Interesting Parameters

SCIP-SDP features many parameters to determine its behavior and it inherits all SCIP parameters. Here, we highlight some:

  • misc/solvesdps: Determines whether SDPs (1) or LPs (0) are solved. It depends on the instance which approach is faster.

  • relaxing/SDP/sdpsolverthreads sets the number of threads used for solving SDPs. By default it is set to 1, since this seems to be the fastest for most instances. For larger SDPs it might help to increase this number, where a value of -1 corresponds to an automatic choice, if this is supported by the SDP solver.

  • Tolerances: numerics/feastol and numerics/dualfeastol (default 1e-5) are SCIP parameters that determine the feasibility tolerances. Note that the default is a bit weaker than the default SCIP parameter values (1e-6 and 1e-7, respectively). relaxing/SDP/sdpsolverfeastol and relaxing/SDP/sdpsolvergaptol (default 1e-5) determine the tolerances used for the SDP-solvers. For Mosek the feasibility tolerance is always tightened by 0.1, because this generated more reliable results. Depending on the instance, changing these parameters might have a dramatic effect on performance and correctness of the results (due to numerical issues).

  • Slater condition: The solution process of interior-point methods for SDPs depends on the Slater condition. One can determine the Slater condition for the primal and dual problem by changing relaxing/SDP/slatercheck (0: no, 1: yes but only for statistics, 2: yes and print warning for every problem not satisfying primal and dual Slater condition).

Documentation

  • A doxygen documentation is given at https://wwwopt.mathematik.tu-darmstadt.de/scipsdp/ .

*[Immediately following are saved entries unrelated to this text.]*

-- ==== Sys2Proof/Tests/Slice0.lean ====
section
/-! SUPPORT. The model's own tests. Expected values come from 95_test_vectors.md (V1, V3, V8 to V19) and from the
encoding tables of 30_encoding.md; the last part shows, for each obligation with hypotheses, states that meet them. -/

namespace Sys2Proof.Machine.Tests

open Sys2Proof

/-! ## Well-formedness -/

theorem test_wf_rejects_low_reserved_code : (Instr.phRsv12to15 11).wf = false := by decide
theorem test_wf_accepts_reserved_codes :
    (Instr.phRsv12to15 12).wf = true ∧ (Instr.phRsv12to15 15).wf = true := by decide
theorem test_wf_rejects_empty_name : (Descriptor.mk [] 3).wf = false := by decide
theorem test_wf_rejects_long_name : (Descriptor.mk (List.replicate 9 0x41) 3).wf = false := by decide
theorem test_wf_rejects_space_in_name : (Descriptor.mk [0x41, 0x20] 3).wf = false := by decide
theorem test_wf_rejects_delete_in_name : (Descriptor.mk [0x41, 0x7F] 3).wf = false := by decide
theorem test_wf_rejects_width_zero : (Descriptor.mk [0x41] 0).wf = false := by decide
theorem test_wf_rejects_width_ten : (Descriptor.mk [0x41] 10).wf = false := by decide
theorem test_wf_accepts_the_table : ∀ g : Grp, (Config.desc g).wf = true := by decide

/-! ## Decoding: one written-out code for every constructor (30_encoding.md rules R51, R53, R54, R55) -/

theorem test_decode_ck_hold : decode .ck2 [0b00] = .ok .ckHold [] := by decide
theorem test_decode_ck_clr : decode .ck2 [0b01] = .ok .ckClr [] := by decide
theorem test_decode_ck_add : decode .ck2 [0b10, 0x45] = .ok (.ckAdd 0x45) [] := by decide
theorem test_decode_ck_rsv : decode .ck2 [0b11] = .ok .ckRsv [] := by decide
theorem test_decode_idle : decode .ph4 [0b0000] = .ok .idle [] := by decide
theorem test_decode_stx : decode .ph4 [0b0001] = .ok .stx [] := by decide
theorem test_decode_lf : decode .ph4 [0b0010] = .ok .lf [] := by decide
theorem test_decode_name : decode .ph4 [0b0011] = .ok .name [] := by decide
theorem test_decode_sp1 : decode .ph4 [0b0100] = .ok .sp1 [] := by decide
theorem test_decode_dig : decode .ph4 [0b0101] = .ok .dig [] := by decide
theorem test_decode_sp2 : decode .ph4 [0b0110] = .ok .sp2 [] := by decide
theorem test_decode_chk : decode .ph4 [0b0111] = .ok .chk [] := by decide
theorem test_decode_cr : decode .ph4 [0b1000] = .ok .cr [] := by decide
theorem test_decode_etx : decode .ph4 [0b1001] = .ok .etx [] := by decide
theorem test_decode_adv : decode .ph4 [0b1010] = .ok .adv [] := by decide
theorem test_decode_ph_rsv11 : decode .ph4 [0b1011] = .ok .phRsv11 [] := by decide
theorem test_decode_ph_rsv12_15 : decode .ph4 [0b1101] = .ok (.phRsv12to15 13) [] := by decide
theorem test_decode_reset : decode .pin [0b1111] = .ok .reset [] := by decide
theorem test_decode_tick : decode .pin [0b0101] = .ok .tick [] := by decide
theorem test_decode_accept : decode .pin [0b0011] = .ok .accept [] := by decide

  • Reports for the SCIP Optimization Suites listed at https://www.scipopt.org/index.php#cite each contain a part on the developments in SCIP-SDP.

  • Many methods used in SCIP-SDP are described in the following dissertations:

    Sonja Mars (2013) "Mixed-Integer Semidefinite Programming with an Application to Truss Topology Design"

    Tristan Gally (2019) "Computational Mixed-Integer Semidefinite Programming"

    Frederic Matter (2022) "Sparse Recovery Under Side Constraints Using Null Space Properties"

License

Copyright:

  • 2011-2013 Discrete Optimization, TU Darmstadt and EDOM, FAU Erlangen-Nürnberg
  • 2014- Discrete Optimization, TU Darmstadt

Licensed under the Apache License, Version 2.0 (the "License"), see the LICENSE file. You may not use this file except in compliance with the License. You may obtain a copy of the License at https://www.apache.org/licenses/LICENSE-2.0 .

Unless required by applicable law or agreed to in writing, software distributed under the License is distributed on an "AS IS" BASIS, WITHOUT WARRANTIES OR CONDITIONS OF ANY KIND, either express or implied. See the License for the specific language governing permissions and limitations under the License.